Вечером я сказал отцу:
— Пап, можно я отнесу немцу папиросы? Он даст губную гармошку.
— Можно. А гармошку не бери. Пусть он играет. Многие из немцев такие же рабочие, как и мы. Их просто обманули. А этих мальчишек вообще, наверное, забрали из школы.
Я помню, первое время после войны все только и говорили:
— Теперь-то уж никто не станет воевать, теперь-то все будут как братья.
Кто бы мог подумать, что скоро эти слова забудутся.
…Когда я просыпался, с подоконника на меня смотрел улыбающийся мужчина со съехавшим набок галстуком. Это был портрет дяди Вани. Я все ждал его — он обещал вернуться. Я видел его во сне, шел по улице, думал — вот сейчас встречу, он выйдет из-за угла и рассмеется и крикнет:
— Привет, мой юный друг! Давай обнимемся, ведь давненько не виделись!
Бывало, отчетливо слышу — он окликает меня, обернусь — никого нет.
…По утрам с Аликом рыбачили на Казанке. Вставали на рассвете, когда улицы еще были пустынные. Спускались к реке, садились на влажный песок и закидывали удочки. Однажды не клевало. Алик водил прутом по воде, смотрел, как на поверхности, точно царапины, остаются следы, я разглядывал противоположный берег. Там рассеивался туман, позолоченный восходящим солнцем, и вырисовывался далекий поселок. Среди домов я разглядел мелькающую точку. Она быстро увеличилась, превратилась в светлое пятно, затем — в… девчонку. Девчонка подбежала к берегу, и я узнал в ней свою сестру.
— Бегите скорей домой! — крикнула она. — Дядя Ваня вернулся! И не погиб он вовсе!.. Лежал в госпитале!..
Я вскочил и бросился со всех ног по круче. За мной еле поспевал Алик. Я несся уже по шумным улицам, лавируя между прохожих, мимо грохочущего завода и очереди в булочную. Влетел на нашу улицу, а там полно людей — все обнимают и целуют дядю Ванюшу. Он все тот же, тот же загар, та же улыбка! К нему невозможно протиснуться, но он заметил меня, шагнул навстречу, раскинул руки, я прыгнул и он, как прежде, стиснул меня в объятиях…
— Удочку перекинь! — вдруг подал голос Алик. — Поплавок отнесло в осоку.
7.
Снова сквозь толщу тумана выплывают угловатые обрывочные воспоминания, смешиваются события, многократно сдвигаются, находят одни на другие, наслаиваются изначальные и конечные картины, точно гонимые ветром облака. Как во сне передо мной возникают то реальности, то фантазии, я хочу пристальней рассмотреть их, неторопливо разобраться во всем с высоты зрелого возраста, но они отодвигаются все дальше и дальше. Я похож на бегуна, который бежит ко все удаляющейся цели.
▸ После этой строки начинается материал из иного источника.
-- ==== Sys2Proof/Word.lean ====
section
/-! DEFINITION. The byte of the BC-340's frames and the few plain helpers over numbers. Every quantity of the manual
is an integer with a stated range (00_scope.md, 4.2); only what travels in a frame is a byte. -/

namespace Sys2Proof

/-- One character or byte of a frame (R183, R189). -/
abbrev Byte := BitVec 8

end Sys2Proof
end

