-- ==== Sys2Proof/Machine/DispenserCommands.lean ====
section
/-! DEFINITION. RESTORE DISPENSER, WITHDRAW DISPENSER, NEW ROLL, READ STOCK (chapter 7). -/

namespace Sys2Proof.Machine

/-- RESTORE DISPENSER (R139). -/
def cmdRestoreDispenser (_p : Port) (pl : List Byte) (s : State) : State × Reply :=
  match dispenserOfNumber (nat1 pl 0) with
  | none => (s, refuse .badValue)
  | some k =>
    let d := s.ds.film.get k
    if d.state = .running ∨ d.state = .empty then (s, refuse .notReady)
    else if d.known = true ∧ d.stock = 0 then (s, refuse .empty)
    else
      (s.modifyDispenser k (fun x => { x with state := .running, silence := 0 }),
        answer (byte1 (dispenserNumber k) ++ byte1 DispenserState.running.code ++ flag1 d.known ++ byte4 d.stock))

/-- WITHDRAW DISPENSER (R140). The response carries the state before the command, as R140 and Table 10-3 say; R153 says
of it the state the command leaves (log entry 27). -/
def cmdWithdrawDispenser (_p : Port) (pl : List Byte) (s : State) : State × Reply :=
  match dispenserOfNumber (nat1 pl 0) with
  | none => (s, refuse .badValue)
  | some k =>
    (s.modifyDispenser k (fun x => { x with state := .out }),
      answer (byte1 (dispenserNumber k) ++ byte1 (s.ds.film.get k).state.code))

/-- A dispenser's record after NEW ROLL for its film roll (R147). -/
def DispenserRecord.newRoll (d : DispenserRecord) (mm : Nat) : DispenserRecord :=
  { d with stock := mm, known := true, residue := 0, state := if d.state = .empty then .out else d.state }

/-- The top of a roll's range: 40,000,000 for net, 3,000,000 for film (Table 7-1, R146). -/
def rollTop (roll : Nat) : Nat := if roll = 0 then 40000000 else 3000000

/-- NEW ROLL (R146, R147). -/
def cmdNewRoll (_p : Port) (pl : List Byte) (s : State) : State × Reply :=
  let roll := nat1 pl 0
  let len := nat4 pl 1
  if 2 < roll then (s, refuse .badValue)
  else if len = 0 then (s, refuse .badValue)
  else
    let stored := min len (rollTop roll)
    match dispenserOfNumber roll with
    | none =>
      ({ s with ds := { s.ds with netStock := stored, netKnown := true } },
        answer (byte1 roll ++ byte4 stored ++ flag1 (decide (stored ≠ len)) ++ byte1 0))
    | some k =>
      (s.modifyDispenser k (·.newRoll stored),
        answer (byte1 roll ++ byte4 stored ++ flag1 (decide (stored ≠ len)) ++
          byte1 ((s.ds.film.get k).newRoll stored).state.code))

/-- One dispenser's items of READ STOCK (R151). -/
def DispenserRecord.items (d : DispenserRecord) : List Byte :=
  byte1 d.state.code ++ flag1 d.known ++ byte4 d.stock ++ byte2 d.silence ++ byte1 d.residue

/-- READ STOCK (R151). -/
def cmdReadStock (_p : Port) (_pl : List Byte) (s : State) : State × Reply :=
  (s, answer (flag1 s.ds.netKnown ++ byte4 s.ds.netStock ++ s.ds.film.one.items ++ s.ds.film.two.items ++
    flag1 (decide (s.lowStocks ≠ 0)) ++ byte1 s.lowStocks))

end Sys2Proof.Machine
end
Ручей моего детства уже стал рекой, разлившейся в половодье и скрывшей многие вехи дальнейшей жизни.
В общежитии устраивали представления по книгам: «Золотой ключик», «Хижина дяди Тома». Из обрезков фанеры сколачивали декорации, разрисовывали их акварелью, делали костюмы из разного тряпья. Мать принимала самое деятельное участие в спектаклях: отдавала под реквизит стулья и посуду, гримировала актеров кремом и помадой, осуществляла общую режиссуру. Это придавало нашим постановкам немалое величие, мы запоминали все ее наставления и верили каждому ее слову. Именно тогда мать посеяла в нас зерна искусства, расширила наше воображение, дала вполне четкие ориентиры. С этих «игр» и началось наше творчество, осознание самих себя и, наверно, поэтому эти «игры» никогда не утратят для меня свою ценность.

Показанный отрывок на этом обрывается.